[RAW DATA Boundary: Start]

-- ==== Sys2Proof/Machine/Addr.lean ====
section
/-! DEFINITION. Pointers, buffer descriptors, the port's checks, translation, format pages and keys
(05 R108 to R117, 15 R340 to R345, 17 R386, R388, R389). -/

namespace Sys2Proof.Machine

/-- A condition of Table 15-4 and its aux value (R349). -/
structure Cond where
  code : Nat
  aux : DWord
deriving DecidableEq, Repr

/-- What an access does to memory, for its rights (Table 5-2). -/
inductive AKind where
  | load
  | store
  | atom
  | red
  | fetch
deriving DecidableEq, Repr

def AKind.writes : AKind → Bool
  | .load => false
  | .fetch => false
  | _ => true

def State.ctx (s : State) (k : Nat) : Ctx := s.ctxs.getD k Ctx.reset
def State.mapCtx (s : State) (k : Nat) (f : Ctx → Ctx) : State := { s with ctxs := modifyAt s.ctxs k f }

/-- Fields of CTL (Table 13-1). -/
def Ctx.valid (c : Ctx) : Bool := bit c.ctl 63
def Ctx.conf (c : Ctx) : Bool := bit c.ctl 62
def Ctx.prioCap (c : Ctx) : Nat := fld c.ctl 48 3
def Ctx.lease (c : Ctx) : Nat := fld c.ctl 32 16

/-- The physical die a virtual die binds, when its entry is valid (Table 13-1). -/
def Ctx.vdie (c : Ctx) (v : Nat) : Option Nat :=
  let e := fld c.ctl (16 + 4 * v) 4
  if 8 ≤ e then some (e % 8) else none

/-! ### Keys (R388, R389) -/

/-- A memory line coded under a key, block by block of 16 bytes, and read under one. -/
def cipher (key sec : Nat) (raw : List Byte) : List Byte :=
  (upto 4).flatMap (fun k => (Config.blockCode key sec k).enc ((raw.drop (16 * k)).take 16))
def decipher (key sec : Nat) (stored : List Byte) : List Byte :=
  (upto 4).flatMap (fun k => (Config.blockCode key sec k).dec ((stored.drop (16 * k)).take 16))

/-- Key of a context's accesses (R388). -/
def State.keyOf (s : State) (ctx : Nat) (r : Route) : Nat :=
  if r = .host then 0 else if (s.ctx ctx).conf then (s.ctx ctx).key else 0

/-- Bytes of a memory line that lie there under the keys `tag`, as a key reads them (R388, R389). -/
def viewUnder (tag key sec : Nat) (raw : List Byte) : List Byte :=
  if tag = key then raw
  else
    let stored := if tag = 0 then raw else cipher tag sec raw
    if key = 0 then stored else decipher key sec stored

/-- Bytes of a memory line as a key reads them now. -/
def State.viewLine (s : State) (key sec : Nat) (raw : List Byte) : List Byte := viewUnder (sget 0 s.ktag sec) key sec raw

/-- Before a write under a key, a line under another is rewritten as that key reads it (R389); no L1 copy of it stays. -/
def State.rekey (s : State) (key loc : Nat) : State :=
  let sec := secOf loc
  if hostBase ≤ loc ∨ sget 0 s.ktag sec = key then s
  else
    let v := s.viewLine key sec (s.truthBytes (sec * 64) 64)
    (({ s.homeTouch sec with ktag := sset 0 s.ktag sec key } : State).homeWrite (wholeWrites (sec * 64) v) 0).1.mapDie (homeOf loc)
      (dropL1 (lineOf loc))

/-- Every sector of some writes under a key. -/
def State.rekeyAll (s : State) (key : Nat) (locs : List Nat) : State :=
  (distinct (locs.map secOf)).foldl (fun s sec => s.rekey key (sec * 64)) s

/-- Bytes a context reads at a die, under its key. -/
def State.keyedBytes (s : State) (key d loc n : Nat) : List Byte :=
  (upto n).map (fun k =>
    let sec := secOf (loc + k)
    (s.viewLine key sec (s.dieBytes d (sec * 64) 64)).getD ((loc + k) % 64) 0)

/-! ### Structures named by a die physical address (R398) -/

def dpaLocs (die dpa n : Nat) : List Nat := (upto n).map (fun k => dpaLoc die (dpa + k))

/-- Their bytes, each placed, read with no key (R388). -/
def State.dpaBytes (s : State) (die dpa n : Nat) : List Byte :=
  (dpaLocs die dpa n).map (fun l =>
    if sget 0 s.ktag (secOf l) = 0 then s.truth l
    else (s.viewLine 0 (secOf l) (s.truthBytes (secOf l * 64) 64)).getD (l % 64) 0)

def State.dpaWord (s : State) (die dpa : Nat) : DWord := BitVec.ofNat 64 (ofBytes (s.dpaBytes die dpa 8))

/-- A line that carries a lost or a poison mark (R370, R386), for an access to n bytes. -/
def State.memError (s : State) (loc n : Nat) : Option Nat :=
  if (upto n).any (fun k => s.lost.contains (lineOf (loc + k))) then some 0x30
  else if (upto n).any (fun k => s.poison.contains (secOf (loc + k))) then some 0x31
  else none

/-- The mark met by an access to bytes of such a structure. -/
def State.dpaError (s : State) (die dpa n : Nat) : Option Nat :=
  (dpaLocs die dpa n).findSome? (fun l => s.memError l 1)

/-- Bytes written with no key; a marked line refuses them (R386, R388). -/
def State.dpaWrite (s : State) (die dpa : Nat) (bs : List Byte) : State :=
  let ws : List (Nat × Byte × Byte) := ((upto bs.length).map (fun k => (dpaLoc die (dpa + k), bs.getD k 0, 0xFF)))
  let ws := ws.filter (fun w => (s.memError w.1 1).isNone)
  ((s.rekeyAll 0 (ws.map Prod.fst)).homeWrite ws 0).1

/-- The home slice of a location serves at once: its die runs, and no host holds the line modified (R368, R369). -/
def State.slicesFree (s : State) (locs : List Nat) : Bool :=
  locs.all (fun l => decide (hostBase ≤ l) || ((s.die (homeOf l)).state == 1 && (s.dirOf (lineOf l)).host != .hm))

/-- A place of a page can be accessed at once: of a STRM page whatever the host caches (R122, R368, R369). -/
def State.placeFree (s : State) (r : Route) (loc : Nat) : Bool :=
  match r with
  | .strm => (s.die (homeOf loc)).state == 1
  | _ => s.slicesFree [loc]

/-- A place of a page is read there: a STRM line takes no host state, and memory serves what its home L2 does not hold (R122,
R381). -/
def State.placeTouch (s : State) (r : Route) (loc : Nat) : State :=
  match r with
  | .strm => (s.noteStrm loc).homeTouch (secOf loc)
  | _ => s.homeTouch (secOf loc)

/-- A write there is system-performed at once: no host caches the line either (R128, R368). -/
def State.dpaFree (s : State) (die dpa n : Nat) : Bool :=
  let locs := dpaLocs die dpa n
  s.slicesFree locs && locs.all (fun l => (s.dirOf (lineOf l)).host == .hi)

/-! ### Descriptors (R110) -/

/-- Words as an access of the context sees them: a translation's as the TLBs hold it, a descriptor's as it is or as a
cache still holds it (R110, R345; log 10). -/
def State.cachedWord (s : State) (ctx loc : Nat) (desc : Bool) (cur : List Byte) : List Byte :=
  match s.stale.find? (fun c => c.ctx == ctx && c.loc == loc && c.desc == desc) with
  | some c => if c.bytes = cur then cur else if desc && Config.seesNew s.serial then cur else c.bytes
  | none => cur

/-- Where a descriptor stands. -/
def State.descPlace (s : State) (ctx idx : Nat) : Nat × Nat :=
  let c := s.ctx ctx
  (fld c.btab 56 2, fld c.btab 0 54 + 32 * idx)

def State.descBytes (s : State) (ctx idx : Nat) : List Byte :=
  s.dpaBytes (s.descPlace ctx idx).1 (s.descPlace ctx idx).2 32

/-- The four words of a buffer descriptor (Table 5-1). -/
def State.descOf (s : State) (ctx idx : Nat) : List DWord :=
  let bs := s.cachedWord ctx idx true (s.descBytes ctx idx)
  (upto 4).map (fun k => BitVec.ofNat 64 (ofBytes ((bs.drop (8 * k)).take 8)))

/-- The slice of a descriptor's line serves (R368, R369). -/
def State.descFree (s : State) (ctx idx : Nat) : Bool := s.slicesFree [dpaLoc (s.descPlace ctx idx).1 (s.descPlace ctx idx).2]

[RAW DATA Boundary: End]

If a line comes after the one containing "def Ctx.lease (c", leave it out; set down every line of the data before it, and that line itself, exactly.

-- ==== Sys2Proof/Machine/Addr.lean ====
section
/-! DEFINITION. Pointers, buffer descriptors, the port's checks, translation, format pages and keys
(05 R108 to R117, 15 R340 to R345, 17 R386, R388, R389). -/

namespace Sys2Proof.Machine

/-- A condition of Table 15-4 and its aux value (R349). -/
structure Cond where
  code : Nat
  aux : DWord
deriving DecidableEq, Repr

/-- What an access does to memory, for its rights (Table 5-2). -/
inductive AKind where
  | load
  | store
  | atom
  | red
  | fetch
deriving DecidableEq, Repr

def AKind.writes : AKind → Bool
  | .load => false
  | .fetch => false
  | _ => true

def State.ctx (s : State) (k : Nat) : Ctx := s.ctxs.getD k Ctx.reset
def State.mapCtx (s : State) (k : Nat) (f : Ctx → Ctx) : State := { s with ctxs := modifyAt s.ctxs k f }

/-- Fields of CTL (Table 13-1). -/
def Ctx.valid (c : Ctx) : Bool := bit c.ctl 63
def Ctx.conf (c : Ctx) : Bool := bit c.ctl 62
def Ctx.prioCap (c : Ctx) : Nat := fld c.ctl 48 3
def Ctx.lease (c : Ctx) : Nat := fld c.ctl 32 16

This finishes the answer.